@[simp] theorem burstFrame_keep (s : State) (f : Forecast) :
    (Memory.wf s.net.dram = true → Memory.wf (burstFrame s f).net.dram = true) ∧
      (burstFrame s f).pending = s.pending ∧
      (burstFrame s f).power.serial = s.power.serial ∧
      (burstFrame s f).power.ident = s.power.ident := by
  obtain ⟨c, a, n, v, b, m, w, h⟩ := burstFrame_eq s f
  rw [h]
  exact ⟨fun h => wf_memWriteAll _ _ _ (wf_memWriteAll _ _ _ h), rfl, rfl, rfl⟩


@[simp] theorem publishHold_keep (s : State) :
    (Memory.wf s.net.dram = true → Memory.wf (publishHold s).net.dram = true) ∧
      (publishHold s).pending = s.pending ∧
      (publishHold s).power.serial = s.power.serial ∧
      (publishHold s).power.ident = s.power.ident := by
  unfold publishHold; refine ⟨fun h => ?_, ?_⟩ <;> simp [*]

theorem execHoldForecast_keep (s : State) {t' : State} (h : execHoldForecast s = .next t') :
    (Memory.wf s.net.dram = true → Memory.wf t'.net.dram = true) ∧
      t'.pending = s.pending ∧
      t'.power.serial = s.power.serial ∧
      t'.power.ident = s.power.ident := by
  simp only [execHoldForecast] at h; (repeat' split at h) <;> injection h with h <;> subst h <;> refine ⟨fun h => ?_, ?_⟩ <;> simp [*]

@[simp] theorem invalidRefresh_keep (s : State) :
    (invalidRefresh s).net.dram = s.net.dram ∧
      (invalidRefresh s).pending = s.pending ∧
      (invalidRefresh s).power.serial = s.power.serial ∧
      (invalidRefresh s).power.ident = s.power.ident := by
  unfold invalidRefresh; simp

@[simp] theorem discardRefresh_keep (s : State) :
    (discardRefresh s).net.dram = s.net.dram ∧
      (discardRefresh s).pending = s.pending ∧
      (discardRefresh s).power.serial = s.power.serial ∧
      (discardRefresh s).power.ident = s.power.ident := by
  unfold discardRefresh; simp

theorem execRefreshStart_keep (s : State) {t' : State} (h : execRefreshStart s = .next t') :
    t'.net.dram = s.net.dram ∧
      t'.pending = s.pending ∧
      t'.power.serial = s.power.serial ∧
      t'.power.ident = s.power.ident := by
  simp only [execRefreshStart] at h; (repeat' split at h) <;> injection h with h <;> subst h <;> simp

theorem execRefreshDeadlineMiss_keep (s : State) {t' : State} (h : execRefreshDeadlineMiss s = .next t') :
    t'.net.dram = s.net.dram ∧
      t'.pending = s.pending ∧
      t'.power.serial = s.power.serial ∧
      t'.power.ident = s.power.ident := by
  unfold execRefreshDeadlineMiss at h; injection h with h; subst h; simp

@[simp] theorem publish_keep (s : State) (epoch : Nat) (start : Nat) (own : List Word) (burst : Bool) :
    (Memory.wf s.net.dram = true → Memory.wf (publish s epoch start own burst).net.dram = true) ∧
      (publish s epoch start own burst).pending = s.pending ∧
      (publish s epoch start own burst).power.serial = s.power.serial ∧
      (publish s epoch start own burst).power.ident = s.power.ident := by
  simp only [publish]; refine ⟨fun h => ?_, ?_⟩ <;> (repeat' split) <;> simp [*]

@[simp] theorem inferPhases_keep (s : State) (l : List (Nat × Nat)) :
    (inferPhases s l).net.dram = s.net.dram ∧
      (inferPhases s l).pending = s.pending ∧
      (inferPhases s l).power.serial = s.power.serial ∧
      (inferPhases s l).power.ident = s.power.ident := by
  unfold inferPhases; simp

@[simp] theorem noteRef_keep (s : State) (epoch : Nat) (start : Nat) :
    (noteRef s epoch start).net.dram = s.net.dram ∧
      (noteRef s epoch start).pending = s.pending ∧
      (noteRef s epoch start).power.serial = s.power.serial ∧
      (noteRef s epoch start).power.ident = s.power.ident := by
  exact ⟨rfl, rfl, rfl, rfl⟩

@[simp] theorem refreshOut_keep (s : State) (epoch : Nat) (start : Nat) (out : List Word) (carried : List (Nat × Nat × List Exact)) :
    (Memory.wf s.net.dram = true → Memory.wf (refreshOut s epoch start out carried).net.dram = true) ∧
      (refreshOut s epoch start out carried).pending = s.pending ∧
      (refreshOut s epoch start out carried).power.serial = s.power.serial ∧
      (refreshOut s epoch start out carried).power.ident = s.power.ident := by
  simp only [refreshOut]; refine ⟨fun h => ?_, ?_⟩ <;> (repeat' split) <;> simp [*]

theorem execRefreshDone_keep (sramFixed : Nat) (dramFixed : Nat) (inferred : List (Nat × Nat)) (s : State) {t' : State} (h : execRefreshDone sramFixed dramFixed inferred s = .next t') :
    (Memory.wf s.net.dram = true → Memory.wf t'.net.dram = true) ∧
      t'.pending = s.pending ∧
      t'.power.serial = s.power.serial ∧
      t'.power.ident = s.power.ident := by
  simp only [execRefreshDone] at h; (repeat' split at h) <;> injection h with h <;> subst h <;> refine ⟨fun h => ?_, ?_⟩ <;> simp [*]

@[simp] theorem revertWeights_keep (s : State) :
    (revertWeights s).net.dram = s.net.dram ∧
      (revertWeights s).pending = s.pending ∧
      (revertWeights s).power.serial = s.power.serial ∧
      (revertWeights s).power.ident = s.power.ident := by
  exact ⟨rfl, rfl, rfl, rfl⟩

@[simp] theorem swapIn_keep (s : State) (k : Nat) :
    (swapIn s k).net.dram = s.net.dram ∧
      (swapIn s k).pending = s.pending ∧
      (swapIn s k).power.serial = s.power.serial ∧
      (swapIn s k).power.ident = s.power.ident := by
  unfold swapIn; simp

------------------------------------------------------------------------

**ASSIGNMENT**. The answer should consist solely of the lines from the first line above through the one with "(publishHold s).power.serial = s.power.serial", both included, repeated exactly.

**WRITTEN RESPONSE**.
@[simp] theorem burstFrame_keep (s : State) (f : Forecast) :
    (Memory.wf s.net.dram = true → Memory.wf (burstFrame s f).net.dram = true) ∧
      (burstFrame s f).pending = s.pending ∧
      (burstFrame s f).power.serial = s.power.serial ∧
      (burstFrame s f).power.ident = s.power.ident := by
  obtain ⟨c, a, n, v, b, m, w, h⟩ := burstFrame_eq s f
  rw [h]
  exact ⟨fun h => wf_memWriteAll _ _ _ (wf_memWriteAll _ _ _ h), rfl, rfl, rfl⟩


@[simp] theorem publishHold_keep (s : State) :
    (Memory.wf s.net.dram = true → Memory.wf (publishHold s).net.dram = true) ∧
      (publishHold s).pending = s.pending ∧
      (publishHold s).power.serial = s.power.serial ∧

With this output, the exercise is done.